In fact, 49,000 more people die a
year in low socioeconomic areas than in
wealthy areas.
“The best thing you can do for your
health is be wealthy,” Harris said.
He added that steep fees charged by
specialists is another barrier to care, as are
long waiting lists at public hospitals.
There is also a stark health divide between
cities and rural/remote communities.
Although a third of the population resides
in rural areas, some communities do not
have full-time GPs, and if you live in a rural
area, you are statistically more likely to
have a shorter life than your counterparts
in the cities. Government stats show that
as of 2011, mortality rates in rural areas are
1.4 times higher than those in major cities.

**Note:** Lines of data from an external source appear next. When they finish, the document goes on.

/-- A save record's cores placed on a bay's cores (05 R165 step 4). The health of each scratchpad stays with the core. -/
def restoreCores (s : State) (b : Nat) (r : SaveRec) : State :=
  let s := (coresOf b).foldl (fun s n => s.modCore n (fun c =>
    let v := tget ({} : Core) r.cores (n % 16)
    { v with spares := c.spares, ce := c.ce, ue := c.ue, marked := c.marked, corrected := c.corrected, patrol := c.patrol,
             issued := c.issued, dirty := [], running := false })) s
  s.modBay b (fun x => { x with claims := r.claims, hq := r.hq, rr := r.rr, folds := r.folds })

/-- The low 32 bits of x16 of core 0 of a job's logical bay 0, on its bay or in its save record (05 R151). -/
def jobResult (s : State) (p k : Nat) (j : Job) : Nat :=
  let c : Core := match (List.range 16).find? (fun b => (s.bay b).job = some (p, k) && (s.bay b).lbay = 0) with
    | some b => s.core (16 * b)
    | none => match j.slots with
      | sl :: _ => tget {} (tget ({} : SaveRec) s.saves (s.slotFrame p sl)).cores 0
      | [] => {}
  (tget 0 c.x 16).toNat % 2 ^ 32

/-- A job's final completion falls due (05 R151); a ring stopped by a failed host access writes none (05 R144). Its open posts have lost
their posting core (15 R436). -/
def finishJob (s : State) (p k : Nat) (j : Job) : State :=
  let ps := s.fab.posts.map (fun x => if x.pdk = p && x.ring = k then { x with gone := true } else x)
  let s : State := { s with fab := { s.fab with posts := ps } }
  if (s.ring p k).mute then s.modRing p k (fun r => { r with job := none, stopped := !r.en, slot := if r.en then r.slot else none })
  else (s.modRing p k (fun r => { r with job := some { j with ph := .done } })).pushCpl p k
    { status := j.status, tag := j.tag, irq := j.irq, sqHead := j.sqHead, startTs := j.startTs,
      endTs := j.endTs, late := !j.bg && j.dl < j.endTs, detail := j.detail, result := j.result }

/-- A saved job ends with a status before it goes on: a sealed record that fails its check (06 R200), a loss marked in the record
(09 R287). -/
def endSaved (s : State) (p k status : Nat) : State :=
  let s := (s.reserved p k).foldl unreserve s
  match (s.ring p k).job with
  | some j => s.finishJob p k { j with status := status, result := s.jobResult p k j }
  | none => s

/-- A bay leaves its paddock (05 R133, R134). -/
def freeBay (s : State) (b : Nat) : State :=
  let h := (s.bay b).holder
  let s := s.modBay b (fun x => { x with holder := none, job := none, stopping := none, withdrawn := false, stopped := false,
                                         resident := false })
  match h with
  | some p => s.settlePdk p
  | none => s

/-- A stopped bay saved, scrubbed and released by its paddock (05 R165 steps 2 and 3); a bay on its way out of service waits for the
next command of its kind, and a bay of a paddock in TEARDOWN for step 5 of the teardown (05 R170, R172). -/
def evacuate (s : State) (b : Nat) : State :=
  let x := s.bay b
  if x.stopping.isSome && x.stopped && !s.tearing b then
    let why := x.stopping
    let s := ((s.saveBay b).scrubBay b).freeBay b
    let s := s.modBay b (fun x => { x with scrubbed := true })
    if why = some .quarantine then s.setUnit (.bay (Fin.ofNat 16 b)) .quarantined else s
  else s

/-- The incoming job's state placed on a scrubbed bay (05 R165 steps 3 to 5), with the checks of a sealed record (06 R200) and of a
marked loss (09 R287). A bay that the job's paddock holds already and that the job starts on is not scrubbed (05 R168). A paddock that
holds its need already, or that may not run, takes no further bay (05 R134, R136). -/
def bringIn (s : State) (b : Nat) : State :=
  match (s.bay b).next with
  | none => s
  | some (p, k, i) =>
    if (s.bay b).prepared || !s.takeable b then s
    else if !s.eligible p k then s.unreserve b
    else if (s.bay b).holder ≠ some p && s.needBays p ≤ (s.baysOf p).length then s
    else match (s.ring p k).job with
    | none => s
    | some j =>
      let old := (s.bay b).holder
      if old = some p && j.ph = .waiting then s.startJob p k
      else
      let loss := (s.bay b).lossMark && old = some p
      let s := if (s.bay b).scrubbed then s else s.scrubBay b
      let s := s.modBay b (fun x => { x with holder := some p, scrubbed := false, lossMark := loss })
      let s := match old with
        | some q => if q = p then s else s.settlePdk q
        | none => s
      let s := s.settlePdk p
      if j.ph = .saved then
        let slot := j.slots.getD i 0
        let r : SaveRec := tget {} s.saves (s.slotFrame p slot)
        let s := s.saveTraffic false (s.slotFrame p slot)
        let good := match r.sealedCtr with
          | some c => r.tag = s.recordTag p slot i r && j.sealedCtr = some c
          | none => true
        if !good then ({ s with saves := tdel s.saves (s.slotFrame p slot) } : State).endSaved p k Status.internal
        else if r.loss then s.endSaved p k Status.rowRetired
        else ((s.restoreCores b r).modBay b (fun x => { x with prepared := true })).startJob p k
      else (s.modBay b (fun x => { x with prepared := true })).startJob p k

/-! ### Suspension (05 R133-R135) -/

/-- Every bay of a paddock stops for a suspension, its idle bays at once, and no bay is held for its jobs any more (05 R134). -/
def suspendBays (s : State) (p : Nat) (why : StopWhy) : State :=
  let s := (List.range 16).foldl (fun s b => if (s.bay b).next.elim false (fun e => e.1 = p) then s.unreserve b else s) s
  (s.baysOf p).foldl (fun s b => s.stopBay b why) s

/-- A cause of suspension begins: a RUNNABLE or RUNNING paddock becomes SUSPENDED; one already SUSPENDED gains the cause, and what it is
still stopping is sealed where the cause withdraws its cores (02 R62; 05 R133-R135; log 20, DEDUCED for the other states). -/
def suspendFor (s : State) (p : Nat) (f : Susp → Susp) (why : StopWhy) : State :=
  match (s.pdk p).st with
  | .runnable | .running =>
    ((s.modPdk p (fun d => { d with susp := f d.susp })).suspendBays p why).setPdkSt p .suspended
  | .suspended =>
    let s := s.modPdk p (fun d => { d with susp := f d.susp })
    if withdraws why then s.suspendBays p why else s
  | _ => s

/-- A cause of suspension ends; with the last one the paddock becomes RUNNABLE and its recorded doorbells are acted on (05 R133,
R134). -/
def resumeFor (s : State) (p : Nat) (f : Susp → Susp) : State :=
  if (s.pdk p).st = .suspended then
    let s := s.modPdk p (fun d => { d with susp := f d.susp })
    if (s.pdk p).susp.any then s else ((s.setPdkSt p .runnable).settlePdk p).fetchAll p
  else s

end State

/-! ### The commands -/

/-- SUSPEND (05 R133-R135). -/
def execSuspend (p : PdkId) (s : State) : Res := .next (s.suspendFor p.val (fun u => { u with op := true }) .suspend)

/-- RESUME (05 R133-R135). -/
def execResume (p : PdkId) (s : State) : Res := .next (s.resumeFor p.val (fun u => { u with op := false }))

/-- The value that a write of RING_CFG sets in a ring's fields (05 PDK_RING_CFG). -/
def ringCfg (r : Ring) (v : Nat) : Ring :=
  { r with sqLog := bits v 4 0, cqLog := bits v 12 8, bg := bitAt v 16, vector := bits v 28 24, defUs := bits v 63 32 }

namespace State

/-- Lowest free ring slot of a paddock's block (05 R142). -/
def ringSlot (s : State) (p : Nat) : Option Nat :=
  let base := ((List.range p).map (fun q => (s.quota q).rings)).foldl (· + ·) 0
  let used := (s.rings.filter (fun e => e.1 / 256 = p)).filterMap (fun e => e.2.slot)
  ((List.range (s.quota p).rings).map (· + base)).find? (fun x => !used.contains x)

/-- Whether an enable of ring k with these fields is accepted (05 R141). -/
def enableOk (s : State) (p k : Nat) (r : Ring) : Bool :=
  match (s.pdk p).img with
  | none => false
  | some img =>
    ((s.pdk p).st = .runnable || (s.pdk p).st = .running) && img.entries.any (fun e => e.ring = k)
      && ((s.ringsOf p).filter (fun q => q ≠ k && (s.ring p q).en)).length + 1 ≤ img.needs.rings
      && 4 ≤ r.sqLog && r.sqLog ≤ 16 && 4 ≤ r.cqLog && r.cqLog ≤ 16 && 1 ≤ r.vector && r.vector ≤ 27
      && r.base % 4096 = 0 && r.cq % 4096 = 0 && (r.bg || 1 ≤ r.defUs)

/-- A write of RING_CFG with EN = 1 to the selected ring (05 R140-R142). A ring that is still finishing its last job is not enabled
again, nor one for which no slot of the block is free yet (log 21, DESIGN CHOICE). -/
def ringEnable (s : State) (p v : Nat) : State :=
  let k := (s.pdk p).ringSel
  let r := s.ring p k
  if r.en then s
  else
    let r' := ringCfg r v
    match s.ringSlot p, s.enableOk p k r' && r.job.isNone && r.cpls.isEmpty && r.fetch.isNone with
    | some sl, true =>
      s.modRing p k (fun _ => { r' with en := true, slot := some (r.slot.getD sl), sqHead := 0, sqTail := 0, cqTail := 0, cqHead := 0,
                                        phase := true, stopped := false, stamps := [], mute := false })
    | _, _ => s.modRing p k (fun _ => { r' with refused := true })

/-- A write of RING_CFG with EN = 0 to the selected ring (05 R141-R143). -/
def ringDisable (s : State) (p v : Nat) : State :=
  let k := (s.pdk p).ringSel
  let r := s.ring p k
  if !r.en then s.modRing p k (fun r => ringCfg r v)
  else
    let live := match r.job with
      | some j => j.ph ≠ .waiting
      | none => !r.cpls.isEmpty
    s.modRing p k (fun r => { r with en := false, fetch := none, job := if live then r.job else none,
                                                 stopped := !live, slot := if live then r.slot else none })

end State

/-- RING_ENABLE (05 R136, R140-R142). -/
def execRingEnable (p : PdkId) (val : Word) (ide : Option Nat) (s : State) : Res :=
  .next (s.vfWrite p.val 0x110 ide (fun s => s.ringEnable p.val val.toNat))

/-- RING_DISABLE (05 R142, R143). -/
def execRingDisable (p : PdkId) (val : Word) (ide : Option Nat) (s : State) : Res :=
  .next (s.vfWrite p.val 0x110 ide (fun s => s.ringDisable p.val val.toNat))

namespace State

/-- A write of SQ_TAIL (05 R134, R145, R146, R172). During TEARDOWN it is ignored and leaves DB_BAD as it is (log 76, DEDUCED). -/
def sqTailWrite (s : State) (p k v : Nat) : State :=
  let r := s.ring p k
  if (s.pdk p).st = .teardown then s
  else if !r.en || v ≥ 2 ^ r.sqLog then s.modRing p k (fun r => { r with dbBad := true })
  else
    let n := 2 ^ r.sqLog
    let had := (r.sqTail + n - r.sqHead) % n
    let now := (v + n - r.sqHead) % n
    if now ≤ had then s
    else (s.modRing p k (fun r => { r with sqTail := v, stamps := r.stamps ++ [(now - had, s.dev.tsc.toNat)] })).fetchNext p k

/-- A write of CQ_HEAD (05 R145, R154, R172). -/
def cqHeadWrite (s : State) (p k v : Nat) : State :=
  let r := s.ring p k
  let n := 2 ^ r.cqLog
  if (s.pdk p).st = .teardown then s
  else if !r.en || v ≥ n || (v + n - r.cqHead) % n > (r.cqTail + n - r.cqHead) % n then
    s.modRing p k (fun r => { r with dbBad := true })
  else s.modRing p k (fun r => { r with cqHead := v })

end State

/-- SQ_TAIL_DOORBELL (05 R134, R145, R146, R172). -/
def execSqTailDoorbell (p : PdkId) (k : Fin 256) (val : BitVec 16) (ide : Option Nat) (s : State) : Res :=
  .next (s.vfWrite p.val (0x100000 + k.val * 0x1000) ide (fun s => s.sqTailWrite p.val k.val val.toNat))

/-- CQ_HEAD_DOORBELL (05 R145, R154, R172). -/
def execCqHeadDoorbell (p : PdkId) (k : Fin 256) (val : BitVec 16) (ide : Option Nat) (s : State) : Res :=
  .next (s.vfWrite p.val (0x100008 + k.val * 0x1000) ide (fun s => s.cqHeadWrite p.val k.val val.toNat))

/-- SQ_ENTRY (05 R146-R149, R158). -/
def execSqEntry (p : PdkId) (k : Fin 256) (data : List Byte) (s : State) : Res :=
  .next (match (s.ring p.val k.val).fetch with
    | none => s
    | some t => ({ s with hif := { s.hif with reads := tdel s.hif.reads t } } : State).takeEntry p.val k.val data)

/-- BAY_SWITCH (05 R165-R167; 06 R198, R200): the stopped job is saved, the bay scrubbed, and the incoming job brought in. -/
def execBaySwitch (b : BayId) (s : State) : Res := .next ((s.evacuate b.val).bringIn b.val)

You are also 2.5–4 times more likely
to die due to diabetes and, for suicide,
between 1.8 and 2.2 times.
Access to healthcare is an ongoing issue,
as is convincing healthcare professionals
to move to rural communities. Despite
having one of the highest rates of doctors
per person in the OECD, there are still
significant rural shortages.
BRIDGING THE DIVIDE
Alison Verhoeven, chief executive of
the Australian Healthcare and Hospitals
Association, said a recent announcement
by Health Minister Greg Hunt that he would
institute a national preventive strategy is a
positive step, but more effort and funding
are urgently needed.
“One way to address this would be to
better target health services at achieving
outcomes, rather than simply funding more
activity,” she told Aged Care Insite. “It will
require funding different approaches to
health service delivery, including using
team-based approaches to care where
every health professional works to the top
of their licence.”
Verhoeven argued for more reliance on
health coaches, allied health professionals
and other such services.
“Some services might be provided
to groups of people, or using digital
technologies such as remote monitoring
and feedback, or mHealth apps.
“While many of these ideas are already
being put into practice across the health
system, the funding has to be in place to
ensure equity of access to care.
“Co-designing services with consumers
is needed to ensure that they meet patient
needs and desired outcomes, and investment
in new technologies and treatments needs
to be undertaken in a way which ensures all
Australians can access the best care, not just
who can pay for it themselves.”
Dr Amy Nguyen, of the Australian Institute
of Health Innovation at Macquarie University,
said that embracing digital transformation
can ease the burden of chronic disease on
the nation, especially in the elderly.
Initiatives such as My Health Record give
treating clinicians the tools they need to
correctly treat disease.
“Mobile health apps that educate the
patient and support them in self-managing
their conditions are helpful, as well as
providing access to their health information
such as through My Health Record,” she said.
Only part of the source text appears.